_TASK DIRECTIONS_: The answer is every line in the data below that contains the word "Laws".

_SUPPLIED DATA_:
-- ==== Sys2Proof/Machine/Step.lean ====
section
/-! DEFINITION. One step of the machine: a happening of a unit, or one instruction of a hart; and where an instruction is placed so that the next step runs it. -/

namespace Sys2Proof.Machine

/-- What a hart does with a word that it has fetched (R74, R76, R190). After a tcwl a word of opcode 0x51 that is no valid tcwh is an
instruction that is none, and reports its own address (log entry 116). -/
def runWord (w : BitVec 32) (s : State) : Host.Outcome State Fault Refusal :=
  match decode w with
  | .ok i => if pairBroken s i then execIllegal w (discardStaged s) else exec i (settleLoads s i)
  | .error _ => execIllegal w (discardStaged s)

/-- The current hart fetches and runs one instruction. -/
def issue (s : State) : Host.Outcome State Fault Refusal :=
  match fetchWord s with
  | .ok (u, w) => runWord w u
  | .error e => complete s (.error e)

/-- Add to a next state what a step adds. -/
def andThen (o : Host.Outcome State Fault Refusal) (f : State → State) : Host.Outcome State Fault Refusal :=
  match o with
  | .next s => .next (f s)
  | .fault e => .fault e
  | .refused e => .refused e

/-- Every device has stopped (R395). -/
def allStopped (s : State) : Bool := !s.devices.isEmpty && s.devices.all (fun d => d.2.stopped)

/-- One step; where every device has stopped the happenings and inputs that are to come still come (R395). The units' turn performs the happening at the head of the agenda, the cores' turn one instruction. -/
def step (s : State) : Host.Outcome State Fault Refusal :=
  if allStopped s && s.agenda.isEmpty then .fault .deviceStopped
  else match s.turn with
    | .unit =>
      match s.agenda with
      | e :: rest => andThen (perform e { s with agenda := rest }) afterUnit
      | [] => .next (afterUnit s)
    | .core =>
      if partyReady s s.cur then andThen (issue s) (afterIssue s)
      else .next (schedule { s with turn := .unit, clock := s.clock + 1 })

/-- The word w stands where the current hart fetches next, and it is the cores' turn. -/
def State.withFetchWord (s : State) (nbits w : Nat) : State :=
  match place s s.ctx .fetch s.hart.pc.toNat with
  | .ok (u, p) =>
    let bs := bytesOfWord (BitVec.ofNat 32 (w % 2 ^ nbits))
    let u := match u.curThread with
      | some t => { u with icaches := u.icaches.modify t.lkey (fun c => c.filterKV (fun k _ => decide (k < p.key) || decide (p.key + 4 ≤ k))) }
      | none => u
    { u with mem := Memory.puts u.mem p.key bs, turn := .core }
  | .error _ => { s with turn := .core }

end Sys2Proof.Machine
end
---
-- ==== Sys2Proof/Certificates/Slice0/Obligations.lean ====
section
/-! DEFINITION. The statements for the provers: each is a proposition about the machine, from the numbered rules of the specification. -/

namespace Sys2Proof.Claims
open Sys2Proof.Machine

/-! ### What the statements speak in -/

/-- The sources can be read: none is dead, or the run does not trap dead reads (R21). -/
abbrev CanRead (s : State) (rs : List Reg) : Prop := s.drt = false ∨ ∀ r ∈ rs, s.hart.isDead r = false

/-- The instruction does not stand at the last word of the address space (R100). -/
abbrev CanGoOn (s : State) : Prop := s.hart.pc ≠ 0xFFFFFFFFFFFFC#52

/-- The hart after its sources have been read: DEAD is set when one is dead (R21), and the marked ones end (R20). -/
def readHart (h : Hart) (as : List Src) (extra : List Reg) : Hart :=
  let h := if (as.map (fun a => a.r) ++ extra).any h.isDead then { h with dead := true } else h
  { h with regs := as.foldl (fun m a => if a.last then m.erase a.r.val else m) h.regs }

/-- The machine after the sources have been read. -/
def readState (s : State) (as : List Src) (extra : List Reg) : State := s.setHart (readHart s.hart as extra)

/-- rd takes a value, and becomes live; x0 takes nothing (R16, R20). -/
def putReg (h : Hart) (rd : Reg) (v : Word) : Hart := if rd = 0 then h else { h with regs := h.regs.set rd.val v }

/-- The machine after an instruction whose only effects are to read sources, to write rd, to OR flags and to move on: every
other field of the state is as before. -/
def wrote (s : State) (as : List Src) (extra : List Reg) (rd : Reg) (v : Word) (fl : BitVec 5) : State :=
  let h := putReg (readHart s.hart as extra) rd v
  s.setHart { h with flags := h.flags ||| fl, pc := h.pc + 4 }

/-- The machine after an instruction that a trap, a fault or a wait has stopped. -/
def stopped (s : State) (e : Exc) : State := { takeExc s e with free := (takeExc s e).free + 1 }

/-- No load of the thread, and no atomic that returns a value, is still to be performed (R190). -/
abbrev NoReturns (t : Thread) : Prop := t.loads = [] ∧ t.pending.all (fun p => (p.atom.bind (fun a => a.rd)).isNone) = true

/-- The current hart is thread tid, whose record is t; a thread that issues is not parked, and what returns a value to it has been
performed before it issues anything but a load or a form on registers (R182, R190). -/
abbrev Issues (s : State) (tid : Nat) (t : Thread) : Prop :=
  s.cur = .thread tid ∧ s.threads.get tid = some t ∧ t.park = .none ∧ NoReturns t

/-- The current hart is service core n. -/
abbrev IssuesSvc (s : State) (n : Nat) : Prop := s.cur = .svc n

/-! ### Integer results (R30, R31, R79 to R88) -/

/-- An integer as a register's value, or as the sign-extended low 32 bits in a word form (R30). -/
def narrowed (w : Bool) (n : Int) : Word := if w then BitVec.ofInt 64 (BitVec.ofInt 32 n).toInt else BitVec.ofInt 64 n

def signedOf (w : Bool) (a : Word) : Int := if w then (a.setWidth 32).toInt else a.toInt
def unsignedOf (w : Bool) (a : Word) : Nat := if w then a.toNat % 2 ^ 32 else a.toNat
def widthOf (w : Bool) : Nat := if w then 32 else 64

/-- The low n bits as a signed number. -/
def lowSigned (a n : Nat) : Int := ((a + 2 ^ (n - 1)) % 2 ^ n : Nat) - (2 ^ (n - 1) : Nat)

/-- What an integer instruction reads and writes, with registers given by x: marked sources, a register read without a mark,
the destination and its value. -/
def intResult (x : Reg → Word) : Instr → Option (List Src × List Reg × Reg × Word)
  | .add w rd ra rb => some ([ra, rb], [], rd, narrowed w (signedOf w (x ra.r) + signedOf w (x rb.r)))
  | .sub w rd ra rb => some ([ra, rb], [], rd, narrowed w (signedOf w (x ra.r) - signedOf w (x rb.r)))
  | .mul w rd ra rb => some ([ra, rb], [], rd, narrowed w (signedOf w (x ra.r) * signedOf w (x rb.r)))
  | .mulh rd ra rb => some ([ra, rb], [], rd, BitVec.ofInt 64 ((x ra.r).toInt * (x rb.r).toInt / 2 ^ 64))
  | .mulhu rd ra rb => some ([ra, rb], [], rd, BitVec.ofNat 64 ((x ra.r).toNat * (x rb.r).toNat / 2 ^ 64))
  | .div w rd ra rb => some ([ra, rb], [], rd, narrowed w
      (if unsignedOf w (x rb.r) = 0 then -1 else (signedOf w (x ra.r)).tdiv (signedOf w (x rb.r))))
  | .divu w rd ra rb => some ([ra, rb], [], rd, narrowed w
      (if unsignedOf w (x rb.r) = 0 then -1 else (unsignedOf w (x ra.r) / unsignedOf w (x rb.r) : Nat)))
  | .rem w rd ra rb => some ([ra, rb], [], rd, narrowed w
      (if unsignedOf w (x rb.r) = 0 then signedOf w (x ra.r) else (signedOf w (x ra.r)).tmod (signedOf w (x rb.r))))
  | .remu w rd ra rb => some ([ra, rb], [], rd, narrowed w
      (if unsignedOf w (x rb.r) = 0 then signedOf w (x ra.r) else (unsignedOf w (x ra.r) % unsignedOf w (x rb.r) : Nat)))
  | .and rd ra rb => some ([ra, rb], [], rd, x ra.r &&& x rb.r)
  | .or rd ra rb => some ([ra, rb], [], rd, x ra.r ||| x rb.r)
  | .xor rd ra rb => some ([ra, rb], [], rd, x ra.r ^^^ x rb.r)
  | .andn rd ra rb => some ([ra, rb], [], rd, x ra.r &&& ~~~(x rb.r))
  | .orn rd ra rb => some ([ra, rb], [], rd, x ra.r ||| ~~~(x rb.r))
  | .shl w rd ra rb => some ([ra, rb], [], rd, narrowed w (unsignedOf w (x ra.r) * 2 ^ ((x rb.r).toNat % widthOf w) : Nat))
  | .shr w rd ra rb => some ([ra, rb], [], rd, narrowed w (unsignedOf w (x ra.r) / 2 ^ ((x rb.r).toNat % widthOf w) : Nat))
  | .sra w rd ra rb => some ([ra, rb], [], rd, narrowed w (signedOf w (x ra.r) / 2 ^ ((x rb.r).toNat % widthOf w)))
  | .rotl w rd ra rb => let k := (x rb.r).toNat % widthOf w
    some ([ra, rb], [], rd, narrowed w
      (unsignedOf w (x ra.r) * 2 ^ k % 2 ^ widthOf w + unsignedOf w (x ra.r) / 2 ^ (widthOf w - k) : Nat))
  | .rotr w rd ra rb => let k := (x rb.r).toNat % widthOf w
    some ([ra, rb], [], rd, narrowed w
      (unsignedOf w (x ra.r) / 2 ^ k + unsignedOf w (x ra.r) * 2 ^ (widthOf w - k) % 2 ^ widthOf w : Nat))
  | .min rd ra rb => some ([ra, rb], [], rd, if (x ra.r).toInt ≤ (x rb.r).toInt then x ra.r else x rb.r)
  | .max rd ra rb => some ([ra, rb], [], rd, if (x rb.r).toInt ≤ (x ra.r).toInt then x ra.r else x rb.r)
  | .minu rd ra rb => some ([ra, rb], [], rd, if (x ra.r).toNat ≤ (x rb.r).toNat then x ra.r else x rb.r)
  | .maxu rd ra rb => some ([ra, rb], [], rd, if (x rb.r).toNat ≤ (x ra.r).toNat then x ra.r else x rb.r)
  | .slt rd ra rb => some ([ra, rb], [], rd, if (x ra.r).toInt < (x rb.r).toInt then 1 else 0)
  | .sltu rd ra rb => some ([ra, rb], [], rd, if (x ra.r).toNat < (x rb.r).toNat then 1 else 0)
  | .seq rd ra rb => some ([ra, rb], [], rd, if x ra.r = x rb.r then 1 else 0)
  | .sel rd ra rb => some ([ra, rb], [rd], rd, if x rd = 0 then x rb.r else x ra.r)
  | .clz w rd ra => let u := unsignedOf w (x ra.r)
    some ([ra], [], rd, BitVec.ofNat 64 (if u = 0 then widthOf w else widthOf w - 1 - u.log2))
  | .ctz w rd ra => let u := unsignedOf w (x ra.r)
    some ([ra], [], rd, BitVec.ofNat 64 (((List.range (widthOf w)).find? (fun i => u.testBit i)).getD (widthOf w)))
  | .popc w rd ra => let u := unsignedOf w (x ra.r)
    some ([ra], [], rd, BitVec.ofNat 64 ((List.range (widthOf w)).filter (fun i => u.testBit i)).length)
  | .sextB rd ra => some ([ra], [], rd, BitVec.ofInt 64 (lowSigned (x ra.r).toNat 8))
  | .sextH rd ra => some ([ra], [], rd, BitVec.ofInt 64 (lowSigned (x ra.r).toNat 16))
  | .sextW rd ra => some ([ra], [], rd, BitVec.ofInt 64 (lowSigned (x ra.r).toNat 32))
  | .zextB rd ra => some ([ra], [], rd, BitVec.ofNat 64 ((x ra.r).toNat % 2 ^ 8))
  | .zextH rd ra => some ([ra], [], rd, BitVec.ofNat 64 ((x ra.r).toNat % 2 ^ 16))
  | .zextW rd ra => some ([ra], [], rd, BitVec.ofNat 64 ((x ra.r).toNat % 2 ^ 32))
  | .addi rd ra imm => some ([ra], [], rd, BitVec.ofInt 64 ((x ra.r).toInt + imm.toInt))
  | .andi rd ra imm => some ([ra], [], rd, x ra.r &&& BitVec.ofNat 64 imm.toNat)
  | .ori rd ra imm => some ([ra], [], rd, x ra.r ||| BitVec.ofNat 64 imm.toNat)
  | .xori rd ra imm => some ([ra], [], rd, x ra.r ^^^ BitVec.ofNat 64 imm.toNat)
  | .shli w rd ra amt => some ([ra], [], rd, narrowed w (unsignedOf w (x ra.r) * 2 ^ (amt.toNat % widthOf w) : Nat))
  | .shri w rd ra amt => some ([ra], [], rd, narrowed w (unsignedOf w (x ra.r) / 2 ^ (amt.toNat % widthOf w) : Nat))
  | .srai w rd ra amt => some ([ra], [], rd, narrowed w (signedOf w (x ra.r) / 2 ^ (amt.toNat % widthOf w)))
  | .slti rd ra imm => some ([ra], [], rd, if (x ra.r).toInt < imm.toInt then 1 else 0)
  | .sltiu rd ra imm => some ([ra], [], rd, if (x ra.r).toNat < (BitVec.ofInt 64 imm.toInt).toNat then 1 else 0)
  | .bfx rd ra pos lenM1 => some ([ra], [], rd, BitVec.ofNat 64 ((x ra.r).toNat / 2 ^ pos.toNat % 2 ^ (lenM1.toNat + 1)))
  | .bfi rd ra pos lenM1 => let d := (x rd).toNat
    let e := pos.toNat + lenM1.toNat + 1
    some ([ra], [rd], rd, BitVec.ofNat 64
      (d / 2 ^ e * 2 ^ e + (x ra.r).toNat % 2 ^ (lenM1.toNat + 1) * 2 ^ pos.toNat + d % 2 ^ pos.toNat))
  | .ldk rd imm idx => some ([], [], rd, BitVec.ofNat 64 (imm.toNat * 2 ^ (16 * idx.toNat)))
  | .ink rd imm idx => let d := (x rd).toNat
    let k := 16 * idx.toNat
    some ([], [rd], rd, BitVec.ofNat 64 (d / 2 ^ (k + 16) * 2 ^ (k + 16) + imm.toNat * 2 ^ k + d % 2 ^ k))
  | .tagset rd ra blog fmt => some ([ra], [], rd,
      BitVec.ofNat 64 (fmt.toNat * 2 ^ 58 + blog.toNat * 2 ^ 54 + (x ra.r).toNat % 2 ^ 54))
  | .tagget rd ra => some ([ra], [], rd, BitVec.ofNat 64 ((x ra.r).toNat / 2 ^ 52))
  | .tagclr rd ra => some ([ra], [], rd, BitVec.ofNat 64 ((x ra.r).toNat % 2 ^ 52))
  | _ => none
==
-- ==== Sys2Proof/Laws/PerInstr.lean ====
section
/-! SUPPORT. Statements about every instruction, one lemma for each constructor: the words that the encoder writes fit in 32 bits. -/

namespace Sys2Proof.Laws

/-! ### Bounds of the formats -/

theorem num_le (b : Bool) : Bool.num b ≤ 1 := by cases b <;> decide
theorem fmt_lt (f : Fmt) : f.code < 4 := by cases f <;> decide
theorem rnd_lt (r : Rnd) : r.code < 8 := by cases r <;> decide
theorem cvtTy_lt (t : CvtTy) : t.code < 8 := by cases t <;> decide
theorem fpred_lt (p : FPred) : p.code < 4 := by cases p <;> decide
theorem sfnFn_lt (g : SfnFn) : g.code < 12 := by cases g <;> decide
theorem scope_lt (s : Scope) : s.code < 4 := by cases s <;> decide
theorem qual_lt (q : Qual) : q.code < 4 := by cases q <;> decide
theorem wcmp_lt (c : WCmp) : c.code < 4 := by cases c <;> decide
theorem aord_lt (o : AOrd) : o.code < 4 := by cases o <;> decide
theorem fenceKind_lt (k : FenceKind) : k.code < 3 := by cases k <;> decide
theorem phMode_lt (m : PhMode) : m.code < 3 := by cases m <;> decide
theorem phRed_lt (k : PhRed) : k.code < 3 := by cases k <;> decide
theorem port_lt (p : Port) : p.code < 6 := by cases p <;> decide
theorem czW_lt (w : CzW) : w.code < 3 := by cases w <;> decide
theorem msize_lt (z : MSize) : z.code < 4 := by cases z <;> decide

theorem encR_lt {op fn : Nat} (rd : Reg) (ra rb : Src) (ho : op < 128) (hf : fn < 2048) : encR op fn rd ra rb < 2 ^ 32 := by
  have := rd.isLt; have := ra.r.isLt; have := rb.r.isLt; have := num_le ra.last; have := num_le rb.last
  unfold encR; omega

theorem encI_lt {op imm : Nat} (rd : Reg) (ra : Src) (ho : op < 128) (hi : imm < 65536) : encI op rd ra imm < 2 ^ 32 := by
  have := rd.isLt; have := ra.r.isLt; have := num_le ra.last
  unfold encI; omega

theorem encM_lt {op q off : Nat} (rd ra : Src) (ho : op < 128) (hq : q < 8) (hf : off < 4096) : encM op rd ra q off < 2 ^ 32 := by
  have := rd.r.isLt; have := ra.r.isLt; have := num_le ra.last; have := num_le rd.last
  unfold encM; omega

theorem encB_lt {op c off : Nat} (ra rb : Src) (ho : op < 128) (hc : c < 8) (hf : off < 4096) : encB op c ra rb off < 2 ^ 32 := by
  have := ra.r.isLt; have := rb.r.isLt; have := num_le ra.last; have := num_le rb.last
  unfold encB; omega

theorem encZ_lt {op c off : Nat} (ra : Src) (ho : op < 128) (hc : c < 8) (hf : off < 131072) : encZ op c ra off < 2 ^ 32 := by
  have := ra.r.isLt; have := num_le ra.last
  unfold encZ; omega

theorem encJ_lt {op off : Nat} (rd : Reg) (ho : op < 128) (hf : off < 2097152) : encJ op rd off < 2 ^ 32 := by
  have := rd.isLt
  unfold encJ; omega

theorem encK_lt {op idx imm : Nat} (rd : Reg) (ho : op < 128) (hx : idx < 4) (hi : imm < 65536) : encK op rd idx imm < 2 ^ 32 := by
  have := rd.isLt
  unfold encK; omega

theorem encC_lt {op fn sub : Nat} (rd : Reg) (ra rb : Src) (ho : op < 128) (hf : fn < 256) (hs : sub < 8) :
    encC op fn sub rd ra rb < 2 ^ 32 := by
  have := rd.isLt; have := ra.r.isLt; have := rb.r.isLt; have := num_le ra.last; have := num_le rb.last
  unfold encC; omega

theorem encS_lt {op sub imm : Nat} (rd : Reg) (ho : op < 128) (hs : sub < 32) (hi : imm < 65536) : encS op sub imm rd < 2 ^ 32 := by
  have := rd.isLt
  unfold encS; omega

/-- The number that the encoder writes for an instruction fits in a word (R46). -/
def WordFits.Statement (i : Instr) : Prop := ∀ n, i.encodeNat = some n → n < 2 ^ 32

_RESPONSE_:
-- ==== Sys2Proof/Laws/PerInstr.lean ====
namespace Sys2Proof.Laws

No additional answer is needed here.